14. The computing system of claim 13, wherein generating the candidate flight path comprises overlaying a virtual grid onto the geographic region, such that for grid cells of the virtual grid, the grid-related predicted noise level of the grid cell is interpolated from one or more predicted aircraft noise levels of one or more waypoints falling within the grid cell.

15. The computing system of claim 14, wherein the candidate flight path is generated as a plurality of cell-to-cell segments between grid cells of the virtual mesh, wherein each cell-to-cell segment is selected at least in part based on the noise level of a grid-related prediction of the grid cells connected by the cell-to-cell segment.

16. The computing system of claim 13, wherein the candidate flight path is generated as a sequence of waypoints connecting a start waypoint to an end waypoint within the geographic region, the waypoint sequence being selected via a weighted graph-based algorithm implemented by the flight path prediction system.

17. The computing system of claim 16, wherein the weighted graph-based algorithm includes A Pathfinder Algorithm.

18. The computing system of claim 13, wherein the candidate flight path is predicted to result in a ground level noise amount less than a predefined noise target at a ground location in the geographic region.

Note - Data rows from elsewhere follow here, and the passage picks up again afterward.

theorem State.slotMeasure_core (s : State) (p : Nat) : (State.slotMeasure s p).core = s.core := by
  simp only [State.slotMeasure, ↓State.wr_core, ↓State.updSlot_core, State.core_mk, State.core_eta, ↓apply_ite State.core, ite_self, implies_true, eq_self]

theorem State.perstHold_core (s : State) (p : Nat) (hold : Bool) : (State.perstHold s p hold).core = s.core := by
  simp only [State.perstHold, ↓State.wrB_core, ↓State.updSlot_core, ↓State.setPerst_core, ↓State.portTold_core, ↓State.perstDone_core, State.core_mk, State.core_eta, ↓apply_ite State.core, ite_self, implies_true, eq_self]

theorem State.spEv_ok (s : State) (f : Fld) (p cls : Nat) (hok : s.regsOk = true) : (State.spEv s f p cls).regsOk = true := by
  simp only [State.spEv, State.evC_ok, State.regsOk_mk, State.regsOk_eta, apply_ite State.regsOk, ite_self, implies_true, eq_self, hok]

theorem State.portTold_ok (s : State) (p cause : Nat) (hok : s.regsOk = true) : (State.portTold s p cause).regsOk = true := by
  simp only [State.portTold, State.linkDown_ok, State.flush_ok, State.regsOk_mk, State.regsOk_eta, apply_ite State.regsOk, ite_self, implies_true, eq_self, hok]

theorem State.setOring_ok (s : State) (p : Nat) (hok : s.regsOk = true) : (State.setOring s p).regsOk = true := by
  unfold State.setOring
  extract_lets
  repeat' (first | with_reducible assumption | with_reducible (apply State.forEach_ok) | with_reducible (apply State.wrB_ok) | with_reducible (apply State.ite_ok) | split | (intro _ _ hok) | (intro _ hok) | (intro _ _ _ hok) | simp only [State.regsOk_mk, State.regsOk_eta])

theorem State.slotTo_ok (s : State) (p st : Nat) (hok : s.regsOk = true) : (State.slotTo s p st).regsOk = true := by
  unfold State.slotTo
  extract_lets
  repeat' (first | with_reducible assumption | with_reducible (apply State.wr_ok) | with_reducible (apply State.on_ok) | with_reducible (apply State.off_ok) | with_reducible (apply State.updSlot_ok) | with_reducible (apply State.setOring_ok) | with_reducible (apply State.setPerst_ok) | with_reducible (apply State.ite_ok) | split | (intro _ _ hok) | (intro _ hok) | (intro _ _ _ hok) | simp only [State.regsOk_mk, State.regsOk_eta])

theorem State.presenceGone_ok (s : State) (p : Nat) (hok : s.regsOk = true) : (State.presenceGone s p).regsOk = true := by
  simp only [State.presenceGone, State.off_ok, State.updSlot_ok, State.regsOk_mk, State.regsOk_eta, apply_ite State.regsOk, ite_self, implies_true, eq_self, hok]

theorem State.gateOff_ok (s : State) (p : Nat) (hok : s.regsOk = true) : (State.gateOff s p).regsOk = true := by
  simp only [State.gateOff, State.updSlot_ok, State.off_ok, State.regsOk_mk, State.regsOk_eta, apply_ite State.regsOk, ite_self, implies_true, eq_self, hok]

theorem State.rampStart_ok (s : State) (p : Nat) (fromPresent : Bool) (hok : s.regsOk = true) : (State.rampStart s p fromPresent).regsOk = true := by
  unfold State.rampStart
  extract_lets
  repeat' (first | with_reducible assumption | with_reducible (apply State.commitReg_ok) | with_reducible (apply State.updSlot_ok) | with_reducible (apply State.slotTo_ok) | with_reducible (apply State.ite_ok) | split | (intro _ _ hok) | (intro _ hok) | (intro _ _ _ hok) | simp only [State.regsOk_mk, State.regsOk_eta])

theorem State.slotPresent_ok (s : State) (p : Nat) (hok : s.regsOk = true) : (State.slotPresent s p).regsOk = true := by
  simp only [State.slotPresent, State.slotTo_ok, State.rampStart_ok, State.regsOk_mk, State.regsOk_eta, apply_ite State.regsOk, ite_self, implies_true, eq_self, hok]
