-- ==== Sys2Proof/Laws/HatchOps.lean ====
section
/-! SUPPORT. What the operations of Machine/HatchOps.lean leave alone: the part, the waiting commands, the blown life-cycle fuses, and the
canonical form of the register file. -/

namespace Sys2Proof.Machine
set_option linter.unusedSimpArgs false
set_option linter.unusedVariables false
set_option linter.unreachableTactic false
set_option linter.unusedTactic false
set_option linter.style.nameCheck false

theorem State.pfDrop_core (s : State) (d : Nat) : (State.pfDrop s d).core = s.core := by
  unfold State.pfDrop
  repeat' split
  all_goals simp only [↓State.updHatch_core, ↓State.add_core, ↓State.ev_core, State.core_mk, State.core_eta, ↓apply_ite State.core, ite_self, implies_true, eq_self]

theorem State.pfTake_core (s : State) (d src a : Nat) : (State.pfTake s d src a).2.core = s.core := by
  unfold State.pfTake
  repeat' split
  all_goals simp only [↓State.pfDrop_core, ↓State.updHatch_core, State.core_mk, State.core_eta, ↓apply_ite State.core, ite_self, implies_true, eq_self]

theorem State.pfTake_core' {s : State} {d src a : Nat} {xa xs}
    (hx : (State.pfTake s d src a) = (xa, xs)) : xs.core = s.core := by
  have := State.pfTake_core s d src a
  rw [hx] at this
  exact this

theorem State.pfFill_core (s : State) (d src a : Nat) (rest : List Nat) : (State.pfFill s d src a rest).core = s.core := by
  simp only [State.pfFill, ↓State.pfDrop_core, ↓State.updHatch_core, State.core_mk, State.core_eta, ↓apply_ite State.core, ite_self, implies_true, eq_self]

theorem State.pfWritten_core (s : State) (a : Nat) : (State.pfWritten s a).core = s.core := by
  unfold State.pfWritten
  repeat' (first | with_reducible rfl | simp only [↓State.forEach_core, ↓State.pfDrop_core, State.core_mk, State.core_eta, ↓apply_ite State.core, ite_self, implies_true, eq_self] | split | (refine (State.forEach_core _ _ _ (fun s a => ?_)).trans ?_))

theorem State.drDone_core (s : State) (d k a w : Nat) (rest : List Nat) : (State.drDone s d k a w rest).core = s.core := by
  simp only [State.drDone, ↓State.off_core, ↓State.on_core, ↓State.wr_core, ↓State.updHatch_core, ↓State.pfFill_core, State.core_mk, State.core_eta, ↓apply_ite State.core, ite_self, implies_true, eq_self]

theorem State.showBus_core (s : State) (d g : Nat) : (State.showBus s d g).core = s.core := by
  simp only [State.showBus, ↓State.wrB_core, State.core_mk, State.core_eta, ↓apply_ite State.core, ite_self, implies_true, eq_self]

theorem State.inboundWord_core (s : State) (d a : Nat) (isRead : Bool) (w : Nat) (rest : List Nat) : (State.inboundWord s d a isRead w rest).core = s.core := by
  unfold State.inboundWord
  repeat' split
  all_goals simp only [↓State.updHatch_core, ↓State.pfFill_core, State.core_mk, State.core_eta, ↓apply_ite State.core, ite_self, implies_true, eq_self]

theorem State.xDone_core (s : State) (d g w : Nat) (rest : List Nat) : (State.xDone s d g w rest).core = s.core := by
  unfold State.xDone
  repeat' split
  all_goals simp only [↓State.updHatch_core, ↓State.inboundWord_core, ↓State.drDone_core, State.core_mk, State.core_eta, ↓apply_ite State.core, ite_self, implies_true, eq_self]

theorem State.xFail_core (s : State) (d g : Nat) (nack : Bool) : (State.xFail s d g nack).core = s.core := by
  simp only [State.xFail, ↓State.inc_core, ↓State.ev_core, ↓State.xDone_core, State.core_mk, State.core_eta, ↓apply_ite State.core, ite_self, implies_true, eq_self]

theorem State.busGo_core (n : Nat) (s : State) (d g : Nat) : (State.busGo n s d g).core = s.core := by
  induction n generalizing s with
  | zero => rfl
  | succ n ih =>
    unfold State.busGo
    split
    · rfl
    · split
      · rw [ih, State.xFail_core]
      · split
        · rfl
        · exact State.emit_core _ _

theorem State.busNext_core (s : State) (d g : Nat) : (State.busNext s d g).core = s.core := by
  simp only [State.busNext, ↓State.busGo_core, ↓State.showBus_core, State.core_mk, State.core_eta, ↓apply_ite State.core, ite_self, implies_true, eq_self]

theorem State.busAdd_core (s : State) (d g : Nat) (t : XTx) : (State.busAdd s d g t).core = s.core := by
  simp only [State.busAdd, ↓State.updHatch_core, ↓State.busNext_core, State.core_mk, State.core_eta, ↓apply_ite State.core, ite_self, implies_true, eq_self]

theorem State.drRegister_core (s : State) (d k a : Nat) : (State.drRegister s d k a).core = s.core := by
  unfold State.drRegister
  repeat' (first | with_reducible rfl | simp only [↓State.pfTake_core, ↓State.drDone_core, ↓State.busAdd_core, ↓State.emit_core, State.core_mk, State.core_eta, ↓apply_ite State.core, ite_self, implies_true, eq_self] | split | (refine (State.pfTake_core' (by assumption)).trans ?_))

theorem State.drStart_core (s : State) (d k : Nat) (space : Bool) (addr : Nat) : (State.drStart s d k space addr).core = s.core := by
  simp only [State.drStart, ↓State.wrB_core, ↓State.wr_core, ↓State.drFree_core, ↓State.on_core, ↓State.drMemory_core, ↓State.drRegister_core, State.core_mk, State.core_eta, ↓apply_ite State.core, ite_self, implies_true, eq_self]

theorem State.drCollect_core (s : State) (d k : Nat) : (State.drCollect s d k).2.core = s.core := by
  simp only [State.drCollect, ↓State.drFree_core, State.core_mk, State.core_eta, ↓apply_ite State.core, ite_self, implies_true, eq_self]

theorem State.drCollect_core' {s : State} {d k : Nat} {xa xs}
    (hx : (State.drCollect s d k) = (xa, xs)) : xs.core = s.core := by
  have := State.drCollect_core s d k
  rw [hx] at this
  exact this

theorem State.pfDrop_ok (s : State) (d : Nat) (hok : s.regsOk = true) : (State.pfDrop s d).regsOk = true := by
  unfold State.pfDrop
  extract_lets
  repeat' (first | with_reducible assumption | with_reducible (apply State.updHatch_ok) | with_reducible (apply State.add_ok) | with_reducible (apply State.ev_ok) | with_reducible (apply State.ite_ok) | split | (intro _ _ hok) | (intro _ hok) | (intro _ _ _ hok) | simp only [State.regsOk_mk, State.regsOk_eta])

theorem State.pfTake_ok (s : State) (d src a : Nat) (hok : s.regsOk = true) : (State.pfTake s d src a).2.regsOk = true := by
  unfold State.pfTake
  repeat' split
  all_goals simp only [State.pfDrop_ok, State.updHatch_ok, State.regsOk_mk, State.regsOk_eta, apply_ite State.regsOk, ite_self, implies_true, eq_self, hok]

theorem State.pfTake_ok' {s : State} {d src a : Nat} {xa xs}
    (hx : State.pfTake s d src a = (xa, xs)) (hok : s.regsOk = true) : xs.regsOk = true := by
  have := State.pfTake_ok s d src a hok
  rw [hx] at this
  exact this

theorem State.pfFill_ok (s : State) (d src a : Nat) (rest : List Nat) (hok : s.regsOk = true) : (State.pfFill s d src a rest).regsOk = true := by
  simp only [State.pfFill, State.pfDrop_ok, State.updHatch_ok, State.regsOk_mk, State.regsOk_eta, apply_ite State.regsOk, ite_self, implies_true, eq_self, hok]

theorem State.pfWritten_ok (s : State) (a : Nat) (hok : s.regsOk = true) : (State.pfWritten s a).regsOk = true := by
  unfold State.pfWritten
  repeat' (first | with_reducible assumption | with_reducible (apply State.forEach_ok) | with_reducible (apply State.pfDrop_ok) | with_reducible (apply State.ite_ok) | split | (intro _ _ hok) | (intro _ hok) | (intro _ _ _ hok) | simp only [State.regsOk_mk, State.regsOk_eta])

theorem State.drDone_ok (s : State) (d k a w : Nat) (rest : List Nat) (hok : s.regsOk = true) : (State.drDone s d k a w rest).regsOk = true := by
  unfold State.drDone
  extract_lets
  repeat' (first | with_reducible assumption | with_reducible (apply State.off_ok) | with_reducible (apply State.on_ok) | with_reducible (apply State.wr_ok) | with_reducible (apply State.updHatch_ok) | with_reducible (apply State.pfFill_ok) | with_reducible (apply State.ite_ok) | split | (intro _ _ hok) | (intro _ hok) | (intro _ _ _ hok) | simp only [State.regsOk_mk, State.regsOk_eta])

theorem State.showBus_ok (s : State) (d g : Nat) (hok : s.regsOk = true) : (State.showBus s d g).regsOk = true := by
  simp only [State.showBus, State.wrB_ok, State.regsOk_mk, State.regsOk_eta, apply_ite State.regsOk, ite_self, implies_true, eq_self, hok]

theorem State.inboundWord_ok (s : State) (d a : Nat) (isRead : Bool) (w : Nat) (rest : List Nat) (hok : s.regsOk = true) : (State.inboundWord s d a isRead w rest).regsOk = true := by
  unfold State.inboundWord
  repeat' split
  all_goals simp only [State.updHatch_ok, State.pfFill_ok, State.regsOk_mk, State.regsOk_eta, apply_ite State.regsOk, ite_self, implies_true, eq_self, hok]

theorem State.xDone_ok (s : State) (d g w : Nat) (rest : List Nat) (hok : s.regsOk = true) : (State.xDone s d g w rest).regsOk = true := by
  unfold State.xDone
  repeat' split
  all_goals simp only [State.updHatch_ok, State.inboundWord_ok, State.drDone_ok, State.regsOk_mk, State.regsOk_eta, apply_ite State.regsOk, ite_self, implies_true, eq_self, hok]

theorem State.xFail_ok (s : State) (d g : Nat) (nack : Bool) (hok : s.regsOk = true) : (State.xFail s d g nack).regsOk = true := by
  unfold State.xFail
  extract_lets
  repeat' (first | with_reducible assumption | with_reducible (apply State.inc_ok) | with_reducible (apply State.ev_ok) | with_reducible (apply State.xDone_ok) | with_reducible (apply State.ite_ok) | split | (intro _ _ hok) | (intro _ hok) | (intro _ _ _ hok) | simp only [State.regsOk_mk, State.regsOk_eta])

theorem State.busGo_ok (n : Nat) (s : State) (d g : Nat) (hok : s.regsOk = true) : (State.busGo n s d g).regsOk = true := by
  induction n generalizing s with
  | zero => exact hok
  | succ n ih =>
    unfold State.busGo
    split
    · exact hok
    · split
      · exact ih _ (State.xFail_ok _ _ _ _ hok)
      · split
        · exact hok
        · exact State.emit_ok _ _ hok

theorem State.busNext_ok (s : State) (d g : Nat) (hok : s.regsOk = true) : (State.busNext s d g).regsOk = true := by
  simp only [State.busNext, State.busGo_ok, State.showBus_ok, State.regsOk_mk, State.regsOk_eta, apply_ite State.regsOk, ite_self, implies_true, eq_self, hok]

theorem State.busAdd_ok (s : State) (d g : Nat) (t : XTx) (hok : s.regsOk = true) : (State.busAdd s d g t).regsOk = true := by
  simp only [State.busAdd, State.updHatch_ok, State.busNext_ok, State.regsOk_mk, State.regsOk_eta, apply_ite State.regsOk, ite_self, implies_true, eq_self, hok]

theorem State.drRegister_ok (s : State) (d k a : Nat) (hok : s.regsOk = true) : (State.drRegister s d k a).regsOk = true := by
  unfold State.drRegister
  repeat' (first | with_reducible assumption | with_reducible (apply State.pfTake_ok) | with_reducible (apply State.drDone_ok) | with_reducible (apply State.busAdd_ok) | with_reducible (apply State.emit_ok) | with_reducible (exact State.pfTake_ok' (by assumption) (by assumption)) | (refine State.pfTake_ok' (by assumption) ?_) | with_reducible (apply State.ite_ok) | split | (intro _ _ hok) | (intro _ hok) | (intro _ _ _ hok) | simp only [State.regsOk_mk, State.regsOk_eta])

theorem State.drStart_ok (s : State) (d k : Nat) (space : Bool) (addr : Nat) (hok : s.regsOk = true) : (State.drStart s d k space addr).regsOk = true := by
  unfold State.drStart
  extract_lets
  repeat' (first | with_reducible assumption | with_reducible (apply State.wrB_ok) | with_reducible (apply State.wr_ok) | with_reducible (apply State.drFree_ok) | with_reducible (apply State.on_ok) | with_reducible (apply State.drMemory_ok) | with_reducible (apply State.drRegister_ok) | with_reducible (apply State.ite_ok) | split | (intro _ _ hok) | (intro _ hok) | (intro _ _ _ hok) | simp only [State.regsOk_mk, State.regsOk_eta])

theorem State.drCollect_ok (s : State) (d k : Nat) (hok : s.regsOk = true) : (State.drCollect s d k).2.regsOk = true := by
  simp only [State.drCollect, State.drFree_ok, State.regsOk_mk, State.regsOk_eta, apply_ite State.regsOk, ite_self, implies_true, eq_self, hok]

theorem State.drCollect_ok' {s : State} {d k : Nat} {xa xs}
    (hx : State.drCollect s d k = (xa, xs)) (hok : s.regsOk = true) : xs.regsOk = true := by
  have := State.drCollect_ok s d k hok
  rw [hx] at this
  exact this

end Sys2Proof.Machine
end

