theorem execAlignmentTimeout_says (d : Fin 8) (s : State) : s.Says (Instr.alignmentTimeout d).die (execAlignmentTimeout d s) := by
  refine onDie_says _ _ _ (.of ?_ ?_)
  · simp only [↓State.off_core, State.core_mk, State.core_eta, ↓apply_ite State.core, ite_self, implies_true, eq_self]
  · intro hok
    repeat' (first | with_reducible assumption | with_reducible (apply State.off_ok) | with_reducible (apply State.ite_ok) | split | (intro _ _ _ hok) | (intro _ _ hok) | (intro _ hok) | simp only [State.regsOk_mk, State.regsOk_eta])

theorem execThermalSample_says (d : Fin 8) (temps : List Int) (s : State) :
    s.Says (Instr.thermalSample d temps).die (execThermalSample d temps s) := by
  refine onDie_says _ _ _ (.of ?_ ?_)
  · simp only [↓State.thermal_core, State.core_mk, State.core_eta, ↓apply_ite State.core, ite_self, implies_true, eq_self]
  · intro hok
    repeat' (first | with_reducible assumption | with_reducible (apply State.thermal_ok) | with_reducible (apply State.ite_ok) | split | (intro _ _ _ hok) | (intro _ _ hok) | (intro _ hok) | simp only [State.regsOk_mk, State.regsOk_eta])

theorem execPowerMonitorUpdate_says (dies : List Nat) (pkg : Nat) (s : State) :
    s.Says (Instr.powerMonitorUpdate dies pkg).die (execPowerMonitorUpdate dies pkg s) := by
  refine onPkg_goes _ _ (.of ?_ ?_)
  · simp only [↓State.forEach_core, ↓State.wr_core, State.core_mk, State.core_eta, ↓apply_ite State.core, ite_self, implies_true, eq_self]
  · intro hok
    repeat' (first | with_reducible assumption | with_reducible (apply State.forEach_ok) | with_reducible (apply State.wr_ok) | with_reducible (apply State.ite_ok) | split | (intro _ _ _ hok) | (intro _ _ hok) | (intro _ hok) | simp only [State.regsOk_mk, State.regsOk_eta])

theorem execDomReqWrite_says (src : Src) (d : Fin 8) (v : Fin 4194304) (s : State) :
    s.Says (Instr.domReqWrite src d v).die (execDomReqWrite src d v s) := by
  refine onWrite_goes _ _ _ _ (.of ?_ ?_)
  · simp only [↓State.domReq_core, State.core_mk, State.core_eta, ↓apply_ite State.core, ite_self, implies_true, eq_self]
  · intro hok
    repeat' (first | with_reducible assumption | with_reducible (apply State.domReq_ok) | with_reducible (apply State.ite_ok) | split | (intro _ _ _ hok) | (intro _ _ hok) | (intro _ hok) | simp only [State.regsOk_mk, State.regsOk_eta])

theorem execP1ReqWrite_says (src : Src) (on : Bool) (s : State) : s.Says (Instr.p1ReqWrite src on).die (execP1ReqWrite src on s) := by
  refine onWrite_goes _ _ _ _ (.of ?_ ?_)
  · simp only [↓State.p1Ask_core, State.core_mk, State.core_eta, ↓apply_ite State.core, ite_self, implies_true, eq_self]
  · intro hok
    repeat' (first | with_reducible assumption | with_reducible (apply State.p1Ask_ok) | with_reducible (apply State.ite_ok) | split | (intro _ _ _ hok) | (intro _ _ hok) | (intro _ hok) | simp only [State.regsOk_mk, State.regsOk_eta])

theorem execDomainPowered_says (d : Fin 8) (k : Fin 24) (s : State) :
    s.Says (Instr.domainPowered d k).die (execDomainPowered d k s) := by
  refine runOn_says _ _ _ (.of ?_ ?_)
  · simp only [↓State.domPowered_core, ↓State.p1Powered_core, State.core_mk, State.core_eta, ↓apply_ite State.core, ite_self, implies_true, eq_self]
  · intro hok
    repeat' (first | with_reducible assumption | with_reducible (apply State.domPowered_ok) | with_reducible (apply State.p1Powered_ok) | with_reducible (apply State.ite_ok) | split | (intro _ _ _ hok) | (intro _ _ hok) | (intro _ hok) | simp only [State.regsOk_mk, State.regsOk_eta])

theorem execLullEntry_says (d : Fin 8) (k : Fin 23) (s : State) : s.Says (Instr.lullEntry d k).die (execLullEntry d k s) := by
  refine onDie_says _ _ _ (.of ?_ ?_)
  · simp only [↓State.setDom_core, State.core_mk, State.core_eta, ↓apply_ite State.core, ite_self, implies_true, eq_self]
  · intro hok
    repeat' (first | with_reducible assumption | with_reducible (apply State.setDom_ok) | with_reducible (apply State.ite_ok) | split | (intro _ _ _ hok) | (intro _ _ hok) | (intro _ hok) | simp only [State.regsOk_mk, State.regsOk_eta])

theorem execLullWake_says (d : Fin 8) (k : Fin 23) (s : State) : s.Says (Instr.lullWake d k).die (execLullWake d k s) := by
  refine onDie_says _ _ _ (.of ?_ ?_)
  · simp only [State.core_mk, State.core_eta, ↓apply_ite State.core, ite_self, implies_true, eq_self]
  · intro hok
    repeat' (first | with_reducible assumption | with_reducible (apply State.ite_ok) | split | (intro _ _ _ hok) | (intro _ _ hok) | (intro _ hok) | simp only [State.regsOk_mk, State.regsOk_eta])

theorem execLullExitDone_says (d : Fin 8) (k : Fin 23) (s : State) :
    s.Says (Instr.lullExitDone d k).die (execLullExitDone d k s) := by
  refine onDie_says _ _ _ (.of ?_ ?_)
  · simp only [↓State.setDom_core, State.core_mk, State.core_eta, ↓apply_ite State.core, ite_self, implies_true, eq_self]
  · intro hok
    repeat' (first | with_reducible assumption | with_reducible (apply State.setDom_ok) | with_reducible (apply State.ite_ok) | split | (intro _ _ _ hok) | (intro _ _ hok) | (intro _ hok) | simp only [State.regsOk_mk, State.regsOk_eta])

theorem execQuadEnWrite_says (src : Src) (d : Fin 8) (q : Fin 16) (en : Bool) (s : State) :
    s.Says (Instr.quadEnWrite src d q en).die (execQuadEnWrite src d q en s) := by
  refine onWrite_goes _ _ _ _ (.of ?_ ?_)
  · simp only [↓State.gated_core, ↓State.setQuadEn_core, State.core_mk, State.core_eta, ↓apply_ite State.core, ite_self, implies_true, eq_self]
  · intro hok
    repeat' (first | with_reducible assumption | with_reducible (apply State.gated_ok) | with_reducible (apply State.setQuadEn_ok) | with_reducible (apply State.ite_ok) | split | (intro _ _ _ hok) | (intro _ _ hok) | (intro _ hok) | simp only [State.regsOk_mk, State.regsOk_eta])

theorem execLaneDetectPulse_says (d : Fin 8) (q : Fin 16) (l : Fin 4) (s : State) :
    s.Says (Instr.laneDetectPulse d q l).die (execLaneDetectPulse d q l s) := by
  refine onDie_says _ _ _ (.of ?_ ?_)
  · simp only [↓State.off_core, State.core_mk, State.core_eta, ↓apply_ite State.core, ite_self, implies_true, eq_self]
  · intro hok
    repeat' (first | with_reducible assumption | with_reducible (apply State.off_ok) | with_reducible (apply State.ite_ok) | split | (intro _ _ _ hok) | (intro _ _ hok) | (intro _ hok) | simp only [State.regsOk_mk, State.regsOk_eta])

theorem execPartnerTerminationSensed_says (d : Fin 8) (q : Fin 16) (l : Fin 4) (s : State) :
    s.Says (Instr.partnerTerminationSensed d q l).die (execPartnerTerminationSensed d q l s) := by
  refine onDie_says _ _ _ (.of ?_ ?_)
  · simp only [↓State.on_core, ↓State.toTrain_core, State.core_mk, State.core_eta, ↓apply_ite State.core, ite_self, implies_true, eq_self]
  · intro hok
    repeat' (first | with_reducible assumption | with_reducible (apply State.on_ok) | with_reducible (apply State.toTrain_ok) | with_reducible (apply State.ite_ok) | split | (intro _ _ _ hok) | (intro _ _ hok) | (intro _ hok) | simp only [State.regsOk_mk, State.regsOk_eta])

theorem execLaneSymbolLock_says (d : Fin 8) (q : Fin 16) (l : Fin 4) (inverted : Bool) (s : State) :
    s.Says (Instr.laneSymbolLock d q l inverted).die (execLaneSymbolLock d q l inverted s) := by
  refine onDie_says _ _ _ (.of ?_ ?_)
  · simp only [↓State.on_core, ↓State.wrB_core, ↓State.toStage_core, State.core_mk, State.core_eta, ↓apply_ite State.core, ite_self, implies_true, eq_self]
  · intro hok
    repeat' (first | with_reducible assumption | with_reducible (apply State.on_ok) | with_reducible (apply State.wrB_ok) | with_reducible (apply State.toStage_ok) | with_reducible (apply State.ite_ok) | split | (intro _ _ _ hok) | (intro _ _ hok) | (intro _ hok) | simp only [State.regsOk_mk, State.regsOk_eta])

19. The computing system of claim 13, wherein the candidate flight path is further generated at least in part based on a plurality of route constraints, and wherein the plurality of route constraints include one or more of the following: the turning radius of the aircraft, the coordinates of the restricted airspace within the geographic region, the weather conditions within the geographic region, and departure and arrival procedures applied to the geographic region.

20. A method for generating a flight path for an aircraft, the method comprising: At the computing system, for multiple waypoints in a geographic region, the predicted aircraft noise level at each of the multiple waypoints is received, the aircraft noise level being predicted at least in part based on multiple flight parameters of the aircraft, the predicted aircraft noise level being predicted by a machine learning model trained at least in part based on historical measured noise levels and historical flight parameters of multiple previous aircraft flights. The predicted aircraft noise level is input into a flight path prediction system, which is configured to generate candidate flight paths for the aircraft through the geographic region based at least in part on the predicted aircraft noise level and multiple route constraints. as well as The candidate flight path is output from the flight path prediction system, wherein the candidate flight path is predicted to result in a ground level noise amount less than a predefined noise target at a ground location in the geographic region.